Materials. Apigenin-Protac and Apigenin-Protac[Ala] were synthesized as described previously (Lee et al., 2007Go). TCDD was a generous gift from Dr. Stephen H. Safe (Texas A&M University, College Station, TX). [3H]TCDD was obtained from ChemSyn Laboratories (Lenexa, KS). Unless otherwise mentioned, all other chemicals were purchased from Sigma-Aldrich (St. Louis, MO).

Cell Culture. Neonatal primary human keratinocytes (NHKs) were purchased from Cascade Biologics (Portland, OR). The cells were grown in Epilife medium with EDGS (Cascade Biologics) at 37°C and 5% CO2. Murine (Hepa1c1c7) and human hepatoma (HepG2) cells were maintained in Dulbecco's modified Eagle's media with glucose and glutamine (Mediatech, Herndon, VA) supplemented with 10% fetal bovine serum (Invitrogen, Carlsbad, CA) at 37°C and 5% CO2.

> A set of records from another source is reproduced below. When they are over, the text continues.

-- ==== Sys2Proof/Machine/Pbus.lean ====
section
/-! DEFINITION. Priority buses (chapter 13): message objects, release, supersession, cancellation, arbitration, retry,
receptions, error counters and bus-off, handover. -/

namespace Sys2Proof.Machine

/-- Page of bus `n`. -/
def busPage (n : Nat) : Nat := 0x700 + n
/-- Word `w` of object `k` of bus `n` (R307). -/
def objAddr (n k w : Nat) : Nat := 0x04800000 + 0x100000 * n + 32 * k + 4 * w

/-! ### Objects (R307, R308) -/

/-- Object `k` of bus `n` is configured by the running image. -/
def Lane.objOn (l : Lane) (n k : Nat) : Bool :=
  match l.image with
  | none => false
  | some im => im.busObjs.any (fun x => x.1 == n && x.2.1 == k)

/-- Object `k` is a send object. -/
def Lane.isSend (l : Lane) (n k : Nat) : Bool := l.objOn n k && decide (l.wu (objAddr n k 0) 31 31 = 1)

/-- The identifier word of an object, as in a reception record: bit 31 FD, bit 30 XTD, bits 28:0 identifier. -/
def Lane.objIdw (l : Lane) (n k : Nat) : Nat :=
  let w := l.win (objAddr n k 0)
  bits w 29 29 * 2 ^ 31 + bits w 30 30 * 2 ^ 30 + bits w 28 0

/-- The receive object that a frame is stored in: the lowest that agrees in every MASK bit and in XTD (R308). -/
def Lane.rxObj (l : Lane) (n idw : Nat) : Option Nat :=
  (List.range 128).find? (fun k => l.objOn n k && decide (l.wu (objAddr n k 0) 31 31 = 0) &&
    decide (l.wu (objAddr n k 0) 30 30 = idw / 2 ^ 30 % 2) &&
    decide ((BitVec.ofNat 29 (l.wu (objAddr n k 0) 28 0) ^^^ BitVec.ofNat 29 idw) &&& BitVec.ofNat 29 (l.wu (objAddr n k 1) 28 0) = 0#29))

/-- Per-lane state of an object. -/
def Lane.pobj (l : Lane) (n k : Nat) : PObj :=
  (l.pbus.objs.find? (fun e => e.bus == n && e.obj == k)).getD ⟨n, k, false, 0, 0, 0⟩

/-- Store the per-lane state of an object. -/
def Lane.setPobj (l : Lane) (e : PObj) : Lane :=
  { l with pbus := { l.pbus with objs := upsert (fun x => x.bus * 128 + x.obj) e l.pbus.objs } }

/-- The pending frame of an object. -/
def Lane.pend (l : Lane) (n k : Nat) : Option PFrame := l.pbus.queue.find? (fun f => f.bus == n && f.obj == k)

/-- Replace, or enter, the pending frame of an object; none removes it. -/
def Lane.setPend (l : Lane) (n k : Nat) (f : Option PFrame) : Lane :=
  let rest := l.pbus.queue.filter (fun x => !(x.bus == n && x.obj == k))
  { l with pbus := { l.pbus with queue := match f with | some x => rest ++ [x] | none => rest } }

/-- Words 4 and 5 of an object as read (R307). -/
def Lane.objWord (l : Lane) (n k w : Nat) : Word :=
  let e := l.pobj n k
  if w = 5 then word (e.cancelled % 2 ^ 16 * 2 ^ 16 + e.received % 2 ^ 16)
  else match l.pend n k with
    | some f => word (2 ^ 31 + b2n f.held * 2 ^ 30 + b2n e.spent * 2 ^ 29 + min f.tries 255 * 2 ^ 16 + e.sent % 2 ^ 16)
    | none => word (b2n e.spent * 2 ^ 29 + e.sent % 2 ^ 16)

/-! ### Controllers (R312, R316) -/

/-- The controller of bus `n`. -/
def Lane.pctl (l : Lane) (n : Nat) : PCtl := (l.pbus.ctls.find? (fun e => e.bus == n)).getD ⟨n, 0, 0, 0, false⟩

/-- Counted retry is in force (R312). -/
def Lane.counted (l : Lane) (n : Nat) : Bool :=
  decide (l.stage < 3) || decide (l.get (F.PBUS_CTRL.MODE n) = 1) || (l.pctl n).counted

/-- Store a controller and show it: counters, WARN with its event, state. -/
def Lane.setPctl (l : Lane) (e : PCtl) : Lane :=
  let l1 := { l with pbus := { l.pbus with ctls := upsert PCtl.bus e l.pbus.ctls } }
  let ewl := l.get (F.PBUS_CTRL.EWL e.bus)
  let warn := decide (ewl ≤ e.tec ∨ ewl ≤ e.rxe)
  let l2 := ((((l1.set (F.PBUS_STAT.TEC e.bus) (min e.tec 255)).set (F.PBUS_STAT.REC e.bus) (min e.rxe 255)).set
    (F.PBUS_STAT.STATE e.bus) e.st).setB (F.PBUS_STAT.WARN e.bus) warn).setB (F.PBUS_STAT.COUNTED e.bus) (l1.counted e.bus)
  if warn && !l.flag (F.PBUS_STAT.WARN e.bus) then l2.ev (busPage e.bus) 0 else l2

Electrophoretic Mobility Shift Assays. The impact of Apigenin-Protac on the AHR/ARNT DNA binding complex formed in cultured cells was determined by pretreating HepG2 cells with Apigenin-Protac for 7 h before the administration of either DMSO (0.1%) or TCDD (1 nM). After a 1-h incubation, the cells were harvested, and nuclear extracts were prepared using the Nucbuster protein extraction kit (Novagen, Madison, WI). Aliquots of the extracts (12 µg) were incubated with salmon sperm DNA (1 µg) and KCl (0.1 M final concentration) at room temperature for 15 min. The samples were then incubated for an additional 15 min at room temperature with the radiolabeled (32P) consensus DRE sequences, (forward) TCGAGCTGGGGGCATTGCGTGACATTAC and (reverse) TCGAGGTATGTCACGC AATGCCCCCAGC, as described previously (Hoagland et al., 2005Go; Puppala et al., 2006Go). After a 15-min incubation, the samples were separated using 4% polyacrylamide nondenaturing electrophoretic gel and 0.5x Tris borate-EDTA (45 mM Tris base, 45 mM boric acid, and 1 mM EDTA, pH 8.0) as the running buffer.

Ligand Binding Assays. Competitive ligand binding assays were performed as described previously (Hoagland et al., 2005Go; Puppala et al., 2006Go) using varying concentration of either apigenin or Apigenin-Protac. The IC50 values were determined using Prism 3.0 (GraphPad Software, San Diego, CA).

Western Blot Analyses. NHKs were seeded into six-well plates. Once they reached approximately 70% confluence, they were treated with the indicated chemicals for varying time periods as described in the figure legends. The cells were harvested, and the total cellular extracts were prepared using radioimmunoprecipitation assay buffer (50 mM Tris, pH 7.5, 150 mM NaCl, 1% Nonidet P-40, and 0.5% sodium deoxycholate). The protein concentrations were estimated using BCA analysis (Pierce, Rockford, IL). Aliquots of the cellular extracts (approximately 100 µg) were separated using SDS-polyacrylamide gel electrophoresis, and the proteins were transferred to nitrocellulose membranes. After a brief incubation in blocking buffer, the blots were probed using antibodies that recognized AHR (Abcam, Cambridge, MA), CYP1A1 (Santa Cruz Biotechnology, Santa Cruz, CA), and β-actin (Sigma-Aldrich).

Proliferation/Viability Analyses. NHKs were seeded into 96-well plates. Once they reached approximately 70% confluence, treatments of DMSO, TCDD, or Apigenin-Protac were added, and the cells were incubated for the time periods described in the figure legends. The cells were then subjected to MTT analyses (American Type Culture Collection, Manassas, VA) according to the manufacturer's protocol.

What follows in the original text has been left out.